-- ==== Sys2Proof/Laws/PerInstr.lean ====
section
/-! SUPPORT. What holds of the encoding of every instruction, one lemma per constructor (spec/06_encoding.md R102, R103). -/

namespace Sys2Proof.Laws.Encoding

/-- R102, R103: a 32-bit encoding has bit 0 set and fits its word, a 16-bit one has it clear and fits its halfword, and an event has none. -/
def Statement (i : Instr) : Prop :=
  (i.bits = 32 ∧ i.encNat % 2 = 1 ∧ i.encNat < 2 ^ 32) ∨ (i.bits = 16 ∧ i.encNat % 2 = 0 ∧ i.encNat < 2 ^ 16) ∨ (i.bits = 0 ∧ i.encNat = 0)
···
◆ **Your instructions**
Please repeat word for word the lines above that run from the beginning through the line containing "namespace Sys2Proof.Laws.Encoding", keeping both the first and that last line.

◆ **Written reply**
-- ==== Sys2Proof/Laws/PerInstr.lean ====
section
/-! SUPPORT. What holds of the encoding of every instruction, one lemma per constructor (spec/06_encoding.md R102, R103). -/

namespace Sys2Proof.Laws.Encoding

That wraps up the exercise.